Data excerpts below:
/-- BOUNDS for a precise pad access beyond the pad (R67). -/
def checkPad (s : State) (c : Cur) (g : Gang) (w : Nat) (lanes : List (Nat × Nat)) : Verdict :=
  let bad := (lanes.filter fun x => decide (s.padBytes g < x.2 + w)).map Prod.fst
  trapIf (!s.padGuarded g && !bad.isEmpty)
    (c.trap trapBOUNDS (groupMask (g.groupsOf bad)) (laneMask bad) (laneMask bad) 0)

/-- The pad offsets of the effective lanes. -/
def padLanes (s : State) (c : Cur) (g : Gang) (gd : Guard) (b : Operand) : List (Nat × Nat) :=
  (g.effLanes gd).map fun p => (p, (vsrc s c g b p).toNat)

/-- LDL (R67, R68, R188, R193). -/
def execLdl (gd : Guard) (w : Width) (d : VReg) (b : Operand) (s : State) : Host.Outcome State Fault Refusal :=
  runOp
    (fun s c g => (checkLanes gd [.vec b] c g).andThen fun _ => checkPad s c g (widthBytes w) (padLanes s c g gd b))
    (fun s c g =>
      let lanes := padLanes s c g gd b
      if lanes.isEmpty then s
      else
        let n := s.padBytes g
        let guarded := s.padGuarded g
        let pad := s.padOf c.gid g
        let vals := lanes.map fun (p, o) =>
          (p, natOfBytes ((List.range (widthBytes w)).map fun i =>
            match padOffset guarded n (o + i) with | some x => pad.get x | none => 0))
        let s := if guarded then s.updGang c.gid fun g => g.touchGuards n (widthBytes w) lanes else s
        let (id, s) := s.beginLong c.gid c.seq (laneDest (widthBytes w) d) (g.groupsOf (lanes.map Prod.fst)) 0 false
        s.fillAfter c.gid id vals (s.padTime g)) s

/-- STL (R67, R68, R188, R192, R193). -/
def execStl (gd : Guard) (w : Width) (b cc : Operand) (s : State) : Host.Outcome State Fault Refusal :=
  runOp
    (fun s c g => (checkLanes gd [.vec b, dataSrc (widthBytes w) cc] c g).andThen fun _ =>
      checkPad s c g (widthBytes w) (padLanes s c g gd b))
    (fun s c g =>
      let lanes := padLanes s c g gd b
      if lanes.isEmpty then s
      else
        let n := s.padBytes g
        let guarded := s.padGuarded g
        let bytes := lanes.flatMap fun (p, o) =>
          let bs := bytesLE (widthBytes w) (laneData s c g (widthBytes w) cc p)
          (List.range (widthBytes w)).filterMap fun i =>
            (padOffset guarded n (o + i)).map fun x => (x, (bs[i]?).getD 0)
        let (id, s) := s.fresh
        let s := s.updGang c.gid fun live =>
          let live := live.setVisible (g.groupsOf (lanes.map Prod.fst))
          let live := if guarded then live.touchGuards n (widthBytes w) lanes else live
          { live with stls := live.stls ++ [id] }
        let w : PadWrite := { gid := c.gid, team := g.team, bytes := bytes }
        let s := { s with padWrites := s.padWrites.put id w }
        s.at (s.time + s.padTime g) (.stlLand c.gid id)) s

/-- STL_LAND: the store's bytes are in the pad (R193). -/
def execStlLand (gid id : Nat) (s : State) : Host.Outcome State Fault Refusal :=
  match s.padWrites.find id with
  | none => .next s
  | some w =>
    let s := { s with padWrites := s.padWrites.del id }
    .next ((s.updTeam w.team fun t => { t with pad := t.pad.setAll w.bytes }).updGang gid fun g =>
      { g with stls := g.stls.filter fun x => x != id })

end Sys2Proof.Machine
end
End of Data excerpts.
__What you should do__:
Repeat the entries. Keep each one exactly as written.

__Exercise result__:
/-- BOUNDS for a precise pad access beyond the pad (R67). -/
def checkPad (s : State) (c : Cur) (g : Gang) (w : Nat) (lanes : List (Nat × Nat)) : Verdict :=
  let bad := (lanes.filter fun x => decide (s.padBytes g < x.2 + w)).map Prod.fst
  trapIf (!s.padGuarded g && !bad.isEmpty)
    (c.trap trapBOUNDS (groupMask (g.groupsOf bad)) (laneMask bad) (laneMask bad) 0)

/-- The pad offsets of the effective lanes. -/
def padLanes (s : State) (c : Cur) (g : Gang) (gd : Guard) (b : Operand) : List (Nat × Nat) :=
  (g.effLanes gd).map fun p => (p, (vsrc s c g b p).toNat)

/-- LDL (R67, R68, R188, R193). -/
def execLdl (gd : Guard) (w : Width) (d : VReg) (b : Operand) (s : State) : Host.Outcome State Fault Refusal :=
  runOp
    (fun s c g => (checkLanes gd [.vec b] c g).andThen fun _ => checkPad s c g (widthBytes w) (padLanes s c g gd b))
    (fun s c g =>
      let lanes := padLanes s c g gd b
      if lanes.isEmpty then s
      else
        let n := s.padBytes g
        let guarded := s.padGuarded g
        let pad := s.padOf c.gid g
        let vals := lanes.map fun (p, o) =>
          (p, natOfBytes ((List.range (widthBytes w)).map fun i =>
            match padOffset guarded n (o + i) with | some x => pad.get x | none => 0))
        let s := if guarded then s.updGang c.gid fun g => g.touchGuards n (widthBytes w) lanes else s
        let (id, s) := s.beginLong c.gid c.seq (laneDest (widthBytes w) d) (g.groupsOf (lanes.map Prod.fst)) 0 false
        s.fillAfter c.gid id vals (s.padTime g)) s

/-- STL (R67, R68, R188, R192, R193). -/
def execStl (gd : Guard) (w : Width) (b cc : Operand) (s : State) : Host.Outcome State Fault Refusal :=
  runOp
    (fun s c g => (checkLanes gd [.vec b, dataSrc (widthBytes w) cc] c g).andThen fun _ =>
      checkPad s c g (widthBytes w) (padLanes s c g gd b))
    (fun s c g =>
      let lanes := padLanes s c g gd b
      if lanes.isEmpty then s
      else
        let n := s.padBytes g
        let guarded := s.padGuarded g
        let bytes := lanes.flatMap fun (p, o) =>
          let bs := bytesLE (widthBytes w) (laneData s c g (widthBytes w) cc p)
          (List.range (widthBytes w)).filterMap fun i =>
            (padOffset guarded n (o + i)).map fun x => (x, (bs[i]?).getD 0)
        let (id, s) := s.fresh
        let s := s.updGang c.gid fun live =>
          let live := live.setVisible (g.groupsOf (lanes.map Prod.fst))
          let live := if guarded then live.touchGuards n (widthBytes w) lanes else live
          { live with stls := live.stls ++ [id] }
        let w : PadWrite := { gid := c.gid, team := g.team, bytes := bytes }
        let s := { s with padWrites := s.padWrites.put id w }
        s.at (s.time + s.padTime g) (.stlLand c.gid id)) s

/-- STL_LAND: the store's bytes are in the pad (R193). -/
def execStlLand (gid id : Nat) (s : State) : Host.Outcome State Fault Refusal :=
  match s.padWrites.find id with
  | none => .next s
  | some w =>
    let s := { s with padWrites := s.padWrites.del id }
    .next ((s.updTeam w.team fun t => { t with pad := t.pad.setAll w.bytes }).updGang gid fun g =>
      { g with stls := g.stls.filter fun x => x != id })

end Sys2Proof.Machine
end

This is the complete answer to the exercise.